★★☆☆☆
Dogged by controversy due to the recent allegations surrounding the once-attached Kevin Spacey – hastily replaced over seven weeks of intensive re-shoots by Christopher Plummer – Ridley Scott’s All the Money in the World wins points for technical ingenuity but gradually reveals itself to be an otherwise pedestrian, by-the-numbers kidnap drama.
Based on true events – though with a hefty degree of dramatic license – the film revolves around American multi-billionaire J.P. Getty (Plummer), an oil tycoon who over the years has detached himself from any form of familial bonds in order to build an empire. Reconnecting years later with his estranged son (Broadchurch’s Andrew Buchan), his wife Gail (Michelle Williams) and their son Paul (Charlie Shotwell as the younger incarnation, Charlie Plummer as the kidnapped model), Getty offers his offspring a role in the family business. Unfortunately, over the years his son’s substance abuse gets out of control and a now 16-year-old Paul is taken by masked men during a vacation in Rome.
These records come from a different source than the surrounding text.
-- ==== Sys2Proof/Laws/KeptOps.lean ====
section
/-! SUPPORT. What each operation of Machine/Ops.lean keeps. -/

set_option linter.unreachableTactic false
set_option linter.unusedTactic false
set_option linter.unusedSimpArgs false
set_option linter.unusedVariables false

namespace Sys2Proof.Machine

theorem kept_wrF {s0 s : State} (h : Kept s0 s) : ∀ x0 x1 x2 x3 x4 x5, Kept s0 (wrF s x0 x1 x2 x3 x4 x5) := by
  intro x0 x1 x2 x3 x4 x5
  unfold wrF
  repeat' first | (with_reducible assumption) | (with_reducible apply kept_wr)

theorem kept_wrB {s0 s : State} (h : Kept s0 s) : ∀ x0 x1 x2 x3 x4, Kept s0 (wrB s x0 x1 x2 x3 x4) := by
  intro x0 x1 x2 x3 x4
  unfold wrB
  repeat' first | (with_reducible assumption) | (with_reducible apply kept_wr)

theorem kept_wr64 {s0 s : State} (h : Kept s0 s) : ∀ x0 x1 x2 x3, Kept s0 (wr64 s x0 x1 x2 x3) := by
  intro x0 x1 x2 x3
  unfold wr64
  repeat' first | (with_reducible assumption) | (with_reducible apply kept_wr)

theorem kept_bump {s0 s : State} (h : Kept s0 s) : ∀ x0 x1 x2 x3, Kept s0 (bump s x0 x1 x2 x3) := by
  intro x0 x1 x2 x3
  unfold bump
  repeat' first | (with_reducible assumption) | (with_reducible apply kept_wr64)

theorem kept_drawFree {s0 s : State} (h : Kept s0 s) : KeptQ s0 (drawFree s) := by
  unfold drawFree
  apply keptQ_mk
  repeat' first | (with_reducible assumption) | simp only [kept_mk_iff]

theorem kept_latch {s0 s : State} (h : Kept s0 s) : ∀ x0 x1 x2 x3, KeptP s0 (latch s x0 x1 x2 x3) := by
  intro x0 x1 x2 x3
  unfold latch
  extract_lets -merge -useContext -underBinder old_1 s1_2 s2_3 en_4
  try clear_value old_1
  have h_s1_2 : Kept s0 s1_2 := by
    unfold s1_2
    repeat' first | (with_reducible assumption) | (with_reducible apply kept_wr)
  try clear_value s1_2
  have h_s2_3 : Kept s0 s2_3 := by
    unfold s2_3
    split
    · assumption
    · repeat' first | (with_reducible assumption) | (with_reducible apply kept_wr)
  try clear_value s2_3
  try clear_value en_4
  apply keptP_mk
  assumption

theorem kept_ibiEvent {s0 s : State} (h : Kept s0 s) : ∀ x0, Kept s0 (ibiEvent s x0) := by
  intro x0
  unfold ibiEvent
  extract_lets -merge -useContext -underBinder __src_1
  apply kept_ite
  · repeat' first | (with_reducible assumption) | simp only [kept_mk_iff]
  · assumption

theorem kept_offer {s0 s : State} (h : Kept s0 s) (k : SinkId) (ev : Event) : KeptP s0 (offer s k ev) := by
  unfold offer
  dsimp only
  split
  · rename_i hl
    apply keptP_mk
    refine kept_ibiEvent (kept_setSink h k _ fun _ => ?_) _
    simp only [SinkOk, List.length_append, List.length_singleton]; omega
  · apply keptP_mk
    refine kept_bump (kept_setSink h k _ ?_) _ _ _ _
    exact fun x => x.sink k

theorem kept_offerAll {s0 s : State} (h : Kept s0 s) : ∀ x0 x1, KeptP s0 (offerAll s x0 x1) := by
  intro x0 x1
  induction x1 generalizing s x0 with
  | nil =>
    unfold offerAll
    apply keptP_mk
    assumption
  | cons y ys ih =>
    unfold offerAll
    split
    · rename_i a0_1 a1_1 e_1
      have h_a0_1 : Kept s0 a0_1 := by
        apply KeptP.eq (e := e_1)
        repeat' first | (with_reducible assumption) | (with_reducible apply ih) | (with_reducible apply kept_offer)
      clear e_1
      split
      · rename_i a0_2 a1_2 e_2
        have h_a0_2 : Kept s0 a0_2 := by
          apply KeptP.eq (e := e_2)
          repeat' first | (with_reducible assumption) | (with_reducible apply ih)
        clear e_2
        apply keptP_mk
        repeat' first | (with_reducible assumption) | (with_reducible apply ih)

theorem kept_emitN {s0 s : State} (h : Kept s0 s) : ∀ x0 x1 x2, Kept s0 (emitN x0 s x1 x2) := by
  intro x0 x1 x2
  induction x0 generalizing s x1 x2 with
  | zero =>
    unfold emitN
    assumption
  | succ n ih =>
    unfold emitN
    extract_lets -merge -useContext -underBinder seq_1 s1_2
    try clear_value seq_1
    have h_s1_2 : Kept s0 s1_2 := by
      unfold s1_2
      repeat' first | (with_reducible assumption) | (with_reducible apply ih) | (with_reducible apply kept_wr)
    try clear_value s1_2
    split
    · rename_i a0_3 a1_3 e_3
      have h_a0_3 : Kept s0 a0_3 := by
        apply KeptP.eq (e := e_3)
        repeat' first | (with_reducible assumption) | (with_reducible apply ih) | (with_reducible apply kept_offerAll) | simp only [kept_mk_iff]
      clear e_3
      apply kept_ite
      · split
        · rename_i a0_4 a1_4 e_4
          have h_a0_4 : Kept s0 a0_4 := by
            apply KeptP.eq (e := e_4)
            repeat' first | (with_reducible assumption) | (with_reducible apply ih) | (with_reducible apply kept_latch)
          clear e_4
          apply kept_ite
          · repeat' first | (with_reducible assumption) | (with_reducible apply ih)
          · repeat' first | (with_reducible assumption) | (with_reducible apply ih)
      · repeat' first | (with_reducible assumption) | (with_reducible apply ih)

theorem kept_emit {s0 s : State} (h : Kept s0 s) : ∀ x0 x1, Kept s0 (emit s x0 x1) := by
  intro x0 x1
  unfold emit
  repeat' first | (with_reducible assumption) | (with_reducible apply kept_emitN)

theorem kept_raiseI {s0 s : State} (h : Kept s0 s) : ∀ x0 x1 x2 x3, Kept s0 (raiseI s x0 x1 x2 x3) := by
  intro x0 x1 x2 x3
  unfold raiseI
  apply kept_ite
  · assumption
  · split
    · rename_i a0_1 a1_1 e_1
      have h_a0_1 : Kept s0 a0_1 := by
        apply KeptP.eq (e := e_1)
        repeat' first | (with_reducible assumption) | (with_reducible apply kept_latch)
      clear e_1
      extract_lets -merge -useContext -underBinder c_2
      try clear_value c_2
      apply kept_ite
      · assumption
      · repeat' first | (with_reducible assumption) | (with_reducible apply kept_emit)

theorem kept_raise {s0 s : State} (h : Kept s0 s) : ∀ x0 x1 x2, Kept s0 (raise s x0 x1 x2) := by
  intro x0 x1 x2
  unfold raise
  repeat' first | (with_reducible assumption) | (with_reducible apply kept_raiseI)

theorem kept_raiseIf {s0 s : State} (h : Kept s0 s) : ∀ x0 x1 x2 x3, Kept s0 (raiseIf x0 s x1 x2 x3) := by
  intro x0 x1 x2 x3
  unfold raiseIf
  apply kept_ite
  · repeat' first | (with_reducible assumption) | (with_reducible apply kept_raise)
  · assumption

theorem kept_setHost {s0 s : State} (h : Kept s0 s) : ∀ x0, Kept s0 (setHost s x0) := by
  intro x0
  unfold setHost
  repeat' first | (with_reducible assumption) | simp only [kept_mk_iff]

theorem kept_cqWrite {s0 s : State} (h : Kept s0 s) : ∀ x0 x1 x2, Kept s0 (cqWrite s x0 x1 x2) := by
  intro x0 x1 x2
  unfold cqWrite
  extract_lets -merge -useContext -underBinder tail_1 phase_2 s1_3
  try clear_value tail_1
  try clear_value phase_2
  have h_s1_3 : Kept s0 s1_3 := by
    unfold s1_3
    repeat' first | (with_reducible assumption) | (with_reducible apply kept_setHost) | (with_reducible apply kept_ite) | simp only [kept_mk_iff] | split | dsimp only | intro _ _ _ | (with_reducible apply keptP_mk) | (with_reducible apply keptQ_mk)
  try clear_value s1_3
  repeat' first | (with_reducible assumption) | (with_reducible apply kept_wr)

theorem kept_cqDrainN {s0 s : State} (h : Kept s0 s) : ∀ x0 x1, Kept s0 (cqDrainN x0 s x1) := by
  intro x0 x1
  induction x0 generalizing s x1 with
  | zero =>
    unfold cqDrainN
    assumption
  | succ n ih =>
    unfold cqDrainN
    split
    · repeat' first | (with_reducible assumption) | (with_reducible apply ih)
    · extract_lets -merge -useContext -underBinder s1_1
      have h_s1_1 : Kept s0 s1_1 := by
        unfold s1_1
        repeat' first | (with_reducible assumption) | (with_reducible apply ih) | (with_reducible apply kept_setHost) | (with_reducible apply KeptP.one) | simp only [kept_mk_iff]
      try clear_value s1_1
      apply kept_ite
      · repeat' first | (with_reducible assumption) | (with_reducible apply ih)
      · repeat' first | (with_reducible assumption) | (with_reducible apply ih) | (with_reducible apply kept_cqWrite) | (with_reducible apply kept_ite) | (with_reducible apply KeptP.one) | (with_reducible apply KeptQ.one) | split

theorem kept_cqDrain {s0 s : State} (h : Kept s0 s) : ∀ x0, Kept s0 (cqDrain s x0) := by
  intro x0
  unfold cqDrain
  repeat' first | (with_reducible assumption) | (with_reducible apply kept_cqDrainN)

theorem kept_cqPost {s0 s : State} (h : Kept s0 s) : ∀ x0 x1 x2, Kept s0 (cqPost s x0 x1 x2) := by
  intro x0 x1 x2
  unfold cqPost
  repeat' first | (with_reducible assumption) | (with_reducible apply kept_cqDrain) | (with_reducible apply kept_setHost) | simp only [kept_mk_iff] | dsimp only | intro _ _ _ | (with_reducible apply keptP_mk) | (with_reducible apply keptQ_mk)

theorem kept_subDrainN {s0 : State} : ∀ (n : Nat) {s : State}, Kept s0 s → ∀ p, Kept s0 (subDrainN n s p)
  | 0, _, h, _ => h
  | n + 1, s, h, p => by
    unfold subDrainN
    split
    · exact h
    · split
      · exact h
      · exact kept_subDrainN n (kept_ite (kept_setHost h _) (kept_cqPost (kept_setHost h _) ..)) _

theorem kept_subDrain {s0 s : State} (h : Kept s0 s) (p : Nat) : Kept s0 (subDrain s p) := kept_subDrainN _ h _

theorem kept_cqReply {s0 s : State} (h : Kept s0 s) : ∀ x0, Kept s0 (cqReply s x0) := by
  intro x0
  unfold cqReply
  split
  · rename_i a_1 e_2
    repeat' first | (with_reducible assumption)
  · rename_i a_3 a_4 e_5
    extract_lets -merge -useContext -underBinder pk_6 n_7 buf_8 w0_9 ws_10 s1_11
    try clear_value pk_6
    try clear_value n_7
    try clear_value buf_8
    try clear_value w0_9
    try clear_value ws_10
    have h_s1_11 : Kept s0 s1_11 := by
      unfold s1_11
      repeat' first | (with_reducible assumption) | (with_reducible apply kept_setHost) | (with_reducible apply keptP_mk) | (with_reducible apply keptQ_mk)
    try clear_value s1_11
    apply kept_subDrain
    apply kept_ite
    · repeat' first | (with_reducible assumption)
    · repeat' first | (with_reducible assumption) | (with_reducible apply kept_cqPost)

theorem kept_setLace {s0 s : State} (h : Kept s0 s) (f : Lace → Lace) : Kept s0 (setLace s f) := kept_mk h ..

theorem kept_laceMsg {s0 s : State} (h : Kept s0 s) (k d : Nat) (ws : List W32) : Kept s0 (laceMsg s k d ws) := kept_setLace h _

theorem kept_laceReply {s0 s : State} (h : Kept s0 s) (q : Req) (r : Reply) : Kept s0 (laceReply s q r) := by
  unfold laceReply
  split
  · exact h
  · exact kept_foldl _ (fun _ _ k => kept_laceMsg k ..) _ (h.trans ⟨rfl, rfl, id, id, id, fun p => ⟨p.1, p.2, p.3, p.4⟩, FuseUp.refl _⟩)

theorem kept_reply {s0 s : State} (h : Kept s0 s) (op : Nat) (q : Req) (st : Status) (ws : List W32) : Kept s0 (reply s op q st ws) := by
  unfold reply
  extract_lets viaI3c tooLong st1 r s1 s2 p3 s3
  have h3 : Kept s0 s3 := by
    have h1 : Kept s0 s1 := kept_bump h ..
    have h2 : Kept s0 s2 := by
      show Kept s0 (if st1 = .ok then s1 else bump s1 R.pnCount 0 1 1)
      split
      · exact h1
      · exact kept_bump h1 ..
    exact h2.trans ⟨rfl, rfl, id, id, id, fun p => ⟨p.1, p.2, p.3, p.4⟩, FuseUp.refl _⟩
  clear_value s3
  split
  · exact kept_setHost h3 _
  · split
    · exact kept_laceReply h3 ..
    · split
      · split
        · exact h3
        · exact kept_boot h3 _ ⟨Nat.le_refl _, fun _ h => h⟩
      · exact kept_cqReply h3 _

end Sys2Proof.Machine
end

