-- ==== Sys2Proof/Laws/KeptUnits.lean ====
section
/-! SUPPORT. What each operation of Machine/Units.lean keeps. -/

set_option linter.unreachableTactic false
set_option linter.unusedTactic false
set_option linter.unusedSimpArgs false
set_option linter.unusedVariables false

namespace Sys2Proof.Machine

theorem kept_dropQueues {s0 s : State} (h : Kept s0 s) : ∀ x0, Kept s0 (dropQueues s x0) := by
  intro x0
  unfold dropQueues
  repeat' first | (with_reducible assumption) | (with_reducible apply kept_emptyQueue) | (with_reducible apply kept_foldl) | (with_reducible apply keptP_foldl) | (with_reducible apply KeptP.one) | dsimp only | intro _ _ _

theorem kept_loseMemories {s0 s : State} (h : Kept s0 s) (d : Nat) : Kept s0 (loseMemories s d) := by
  unfold loseMemories
  split
  · refine kept_mem h _ fun w => ?_
    exact Memory.wf_lose _ _ _ (wf_foldl _ (fun m c x => Memory.wf_lose _ _ _ x) _ _ (Memory.wf_lose _ _ _ w))
  · split
    · exact kept_mem h _ fun w => Memory.wf_lose _ _ _ w
    · exact h

theorem kept_loseOff {s0 s : State} (h : Kept s0 s) (d : Nat) : Kept s0 (loseOff s d) := by
  unfold loseOff
  extract_lets -merge -useContext -underBinder a b s2 lo hi kept s3
  have ha : Kept s0 a := by
    unfold a
    apply kept_ite
    · simp only [kept_mk_iff]; exact h
    · exact h
  have hb : Kept s0 b := by
    unfold b
    apply kept_ite
    · exact kept_cmaOff (kept_loseMemories ha _) _
    · exact kept_loseMemories ha _
  apply kept_ite
  · have h3 : Kept s0 s3 := kept_regsFilter (kept_dropQueues hb _) _
    exact kept_foldl _ (fun a x k => kept_syncQStat k _ _) _ h3
  · exact hb

theorem kept_loseRetain {s0 s : State} (h : Kept s0 s) : ∀ x0, Kept s0 (loseRetain s x0) := by
  intro x0
  unfold loseRetain
  apply kept_ite
  · repeat' first | (with_reducible assumption) | (with_reducible apply kept_cmaRetain)
  · assumption

theorem kept_loseBanks {s0 s : State} (h : Kept s0 s) (d : Nat) (lost : W32) : Kept s0 (loseBanks s d lost) := by
  unfold loseBanks
  split
  · exact h
  · refine kept_mem h _ fun w => wf_foldl _ ?_ _ _ w
    intro m k x
    split
    · exact x
    · split
      · exact Memory.wf_lose _ _ _ x
      · split
        · exact Memory.wf_lose _ _ _ x
        · exact Memory.wf_lose _ _ _ x

end Sys2Proof.Machine
end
A self-made man who delights in getting the best possible deal out of any scenario, Getty tells the following press pack that he values his grandchild at precisely “nothing”, provoking an angry Gail to confront her stepfather over his apparent lack of humanity. For whatever reason – either out of some semblance of unlikely emotional connection or perhaps simply boredom – Getty brings in his top negotiator Fletcher Chase (a miscast Mark Wahlberg) to find Paul and neutralise Gail’s insistence that Getty pay the $17 million ransom fee.
An interesting set-up, then, but one that never truly bears the fruits of its well-publicised labour. Scott has shown on numerous occasions that he can fly through a meaty narrative with great efficiency – and some directorial panache – yet here he seems to have stumbled on a subject too earthbound to co-exist with his recent extraterrestrial dalliances: Prometheus, The Martian and Alien: Covenant. His actors are game – particularly Plummer, who looks far more comfortable as Getty than the prosthetic-laden Spacey ever did – but as All the Money in the World chugs along there are precious few moments of either intrigue or suspense to rally around.
All the Money in the World’s biggest misstep may well be a side-plot involving one of Paul Getty III’s original captors, the self-styled “Cinquanta” (French actor Romain Duris, here sporting an entirely unconvincing, unwashed Italian drawl). More Steptoe than sinister, this Stockholm Syndrome-querying side story adds little other than a neat set-piece involving a pen, a flame and some dry grass, and some unintentional moments of humour as Duris muddles through his English dialogue. A fine actor, sadly given short shrift in a sub-par Ridley Scott outing that’s unlikely to live long in the memory – Spacey or no Spacey.